Men heeft 't over ....
‘Neem nu eens zoo'n Zondag Laetare. Dan kom je toch ineens midden in de Vasten niet aan met een geweldige meerstemmige Paaschmis, al mag je dan op dien Zondag eens wat meer doen. Begeleidt dan het Gregoriaansch desnoods met orgel voor die gelegenheid, maar laat de begeleiding dan weer niet àl te modern zijn.’
Uit dit citaat, ontleend aan een ‘Tijd’-intervieuw met den nieuwen voorzitter der St. Gregoriusvereeniging, pastoor Th.M. Beukers, blijkt dus dat de geachte deskundige de ‘moderne’ begeleiding van het Gregoriaansch min of meer feestelijk vindt? Dat is zooiets als vroeger bij een van z'n collega's het beroemde verminderde-septiem-accoord, dat niet aan 't eind van een periode in het Credo mocht staan, ‘omdat het twijfel uitdrukte’.

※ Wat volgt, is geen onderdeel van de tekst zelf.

-- ==== Sys2Proof/Laws/After/Slots.lean ====
section
/-! SUPPORT. What the operations of Slots keep (Laws/After.lean). -/

set_option Elab.async false
set_option linter.all false

namespace Sys2Proof.Machine

theorem State.onHold_after {b T} (x0) (x1) (x2) (ht : Within 0x400000 T) (h1 : After T b x0) :
    After T b (@State.onHold x0 x1 x2) := by
  unfold State.onHold
  try dsimp only
  repeat' first
    | with_reducible assumption
    | with_reducible apply State.onSlots_after

theorem State.setSlot_after {b T} (x0) (x1) (x2) (ht : Within 0x20000400000 T) (h1 : After T b x0) :
    After T b (@State.setSlot x0 x1 x2) := by
  unfold State.setSlot
  try dsimp only
  repeat' first
    | with_reducible assumption
    | with_reducible apply State.onHold_after
    | with_reducible apply State.wr_after
    | with_reducible exact Within.mono ht rfl
    | exact RegIn.block ht (by decide) rfl
    | exact RegIn.block ht (by omega) (by with_reducible exact blockMask_slt rfl)
    | with_reducible apply AfterRoute.ite
    | split
    | (with_reducible intro _)
    | with_reducible apply AfterOut.ofNext
    | with_reducible apply AfterOpt.ofSome
    | with_reducible exact AfterOpt.ofNone
    | (with_reducible refine After.ofPair (by assumption) ?_)
    | (with_reducible refine After.ofTriple (by assumption) ?_)
    | (with_reducible refine After.ofOpt (by assumption) ?_)
    | with_reducible apply AfterSome.ofSome
    | with_reducible apply AfterRoute.ofSome
    | with_reducible exact AfterRoute.ofNone
    | with_reducible exact AfterSome.ofNone
    | with_reducible apply AfterEx.ofOk
    | with_reducible exact AfterEx.ofError
    | (with_reducible refine After.ofSealed (by assumption) ?_)
    | (with_reducible refine After.ofOkPair (by assumption) ?_)
    | (with_reducible refine After.ofOk (by assumption) ?_)
    | with_reducible apply After.fold

theorem State.slotEvent_after {b T} (x0) (x1) (x2) (hr : RegIn x2.addr T) (ht : Within 0x40340011000080 T) (h1 : After T b x0) :
    After T b (@State.slotEvent x0 x1 x2) := by
  unfold State.slotEvent
  try dsimp only
  repeat' first
    | with_reducible assumption
    | with_reducible apply State.wr_after
    | with_reducible apply State.notify_after

theorem State.tellPeerSlot_after {b T} (x0) (x1) (x2) (x3) (h1 : After T b x0) :
    After T b (@State.tellPeerSlot x0 x1 x2 x3) := by
  unfold State.tellPeerSlot
  try dsimp only
  repeat' first
    | with_reducible assumption
    | with_reducible apply State.emit_after

theorem State.powerSlot_after {b T} (x0) (x1) (ht : Within 0x20000400000 T) (h1 : After T b x0) :
    After T b (@State.powerSlot x0 x1) := by
  unfold State.powerSlot
  try dsimp only
  repeat' first
    | with_reducible assumption
    | with_reducible apply State.wrs_after
    | with_reducible apply State.onSlots_after
    | with_reducible apply State.emits_after
    | with_reducible apply State.setSlot_after
    | with_reducible exact Within.mono ht rfl
    | exact RegIn.block ht (by decide) rfl
    | exact RegIn.block ht (by omega) (by with_reducible exact blockMask_slt rfl)
    | with_reducible apply FieldsIn.cons
    | with_reducible exact FieldsIn.nil
    | with_reducible apply AfterRoute.ite
    | split
    | (with_reducible intro _)
    | with_reducible apply AfterOut.ofNext
    | with_reducible apply AfterOpt.ofSome
    | with_reducible exact AfterOpt.ofNone
    | (with_reducible refine After.ofPair (by assumption) ?_)
    | (with_reducible refine After.ofTriple (by assumption) ?_)
    | (with_reducible refine After.ofOpt (by assumption) ?_)
    | with_reducible apply AfterSome.ofSome
    | with_reducible apply AfterRoute.ofSome
    | with_reducible exact AfterRoute.ofNone
    | with_reducible exact AfterSome.ofNone
    | with_reducible apply AfterEx.ofOk
    | with_reducible exact AfterEx.ofError
    | (with_reducible refine After.ofSealed (by assumption) ?_)
    | (with_reducible refine After.ofOkPair (by assumption) ?_)
    | (with_reducible refine After.ofOk (by assumption) ?_)
    | with_reducible apply After.fold

theorem State.slotLinkDown_after {b T} (x0) (x1) (ht : Within 0x40360011000080 T) (h1 : After T b x0) :
    After T b (@State.slotLinkDown x0 x1) := by
  unfold State.slotLinkDown
  try dsimp only
  repeat' first
    | with_reducible assumption
    | with_reducible apply State.slotEvent_after
    | with_reducible apply State.setReg_after
    | with_reducible exact Within.mono ht rfl
    | exact RegIn.block ht (by omega) (by with_reducible exact blockMask_slt rfl)
    | with_reducible apply AfterRoute.ite
    | split

theorem State.releaseSlotPower_after {b T} (x0) (x1) (ht : Within 0x20000400001 T) (h1 : After T b x0) :
    After T b (@State.releaseSlotPower x0 x1) := by
  unfold State.releaseSlotPower
  try dsimp only
  repeat' first
    | with_reducible assumption
    | with_reducible apply State.wr_after
    | with_reducible apply State.onSlots_after
    | with_reducible apply State.draw_after
    | with_reducible apply State.emits_after
    | with_reducible exact Within.mono ht rfl
    | exact RegIn.block ht (by omega) (by with_reducible exact blockMask_slt rfl)
    | with_reducible apply AfterRoute.ite
    | split
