-- ==== Sys2Proof/Laws/After/LeadToken.lean ====
section
/-! SUPPORT. What the operations of LeadToken keep (Laws/After.lean). -/

set_option Elab.async false
set_option linter.all false

namespace Sys2Proof.Machine

theorem State.noteTokens_after {b T} (x0) (x1) (ht : Within 0x603400112080c0 T) (h1 : After T b x0) :
    After T b (@State.noteTokens x0 x1) := by
  unfold State.noteTokens
  try dsimp only
  repeat' first
    | with_reducible assumption
    | with_reducible apply State.each_after
    | with_reducible apply State.tagMismatch_after
    | with_reducible apply State.onGroup_after
    | with_reducible apply State.raiseHighWater_after
    | with_reducible exact Within.mono ht rfl
    | exact RegIn.block ht (by decide) rfl
    | with_reducible apply AfterRoute.ite
    | split
    | (with_reducible intro _)
    | with_reducible apply AfterOut.ofNext
    | with_reducible apply AfterOpt.ofSome
    | with_reducible exact AfterOpt.ofNone
    | (with_reducible refine After.ofPair (by assumption) ?_)
    | (with_reducible refine After.ofTriple (by assumption) ?_)
    | (with_reducible refine After.ofOpt (by assumption) ?_)
    | with_reducible apply AfterSome.ofSome
    | with_reducible apply AfterRoute.ofSome
    | with_reducible exact AfterRoute.ofNone
    | with_reducible exact AfterSome.ofNone
    | with_reducible apply AfterEx.ofOk
    | with_reducible exact AfterEx.ofError
    | (with_reducible refine After.ofSealed (by assumption) ?_)
    | (with_reducible refine After.ofOkPair (by assumption) ?_)
    | (with_reducible refine After.ofOk (by assumption) ?_)
    | with_reducible apply After.fold

theorem State.keepReads_after {b T} (x0) (x1) (x2) (ht : Within 0x200000 T) (h1 : After T b x0) :
    After T b (@State.keepReads x0 x1 x2) := by
  unfold State.keepReads
  try dsimp only
  repeat' first
    | with_reducible assumption
    | with_reducible apply State.onGroup_after
    | with_reducible exact Within.mono ht rfl
    | exact RegIn.block ht (by decide) rfl
    | with_reducible apply AfterRoute.ite
    | split
    | (with_reducible intro _)
    | with_reducible apply AfterOut.ofNext
    | with_reducible apply AfterOpt.ofSome
    | with_reducible exact AfterOpt.ofNone
    | (with_reducible refine After.ofPair (by assumption) ?_)
    | (with_reducible refine After.ofTriple (by assumption) ?_)
    | (with_reducible refine After.ofOpt (by assumption) ?_)
    | with_reducible apply AfterSome.ofSome
    | with_reducible apply AfterRoute.ofSome
    | with_reducible exact AfterRoute.ofNone
    | with_reducible exact AfterSome.ofNone
    | with_reducible apply AfterEx.ofOk
    | with_reducible exact AfterEx.ofError
    | (with_reducible refine After.ofSealed (by assumption) ?_)
    | (with_reducible refine After.ofOkPair (by assumption) ?_)
    | (with_reducible refine After.ofOk (by assumption) ?_)
    | with_reducible apply After.fold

Waarlijk, onze prille jeugd moet nog veel leeren!
Van hetzelfde leer een riem, als de intervieuwer op zijn beurt z'n deskundigheid manifesteert door te vragen: ‘Maakt het tonale Gregoriaansch de zangers niet ongeschikt voor de atonale muziek?’ De heer interviewer bedoelt natuurlijk ‘modaal’ en ‘a-modaal’; maar dat is héél, héél iets anders, analoog met de fout van 'n schilder-criticus, die ‘kleuren’ met ‘lijnen’ zou verwarren.
Als er propaganda voor het Gregoriaansch gemaakt moet worden, wat natuurlijk zeer loffelijk is, dan moet het toch maar liefst op een doordachte en zaakkundige wijze geschieden, anders raken wij nog verder van huis. Overigens is 't een goeie mop, Gregoriaansch en Atonaal, Liefde en hypotheek!
L.L.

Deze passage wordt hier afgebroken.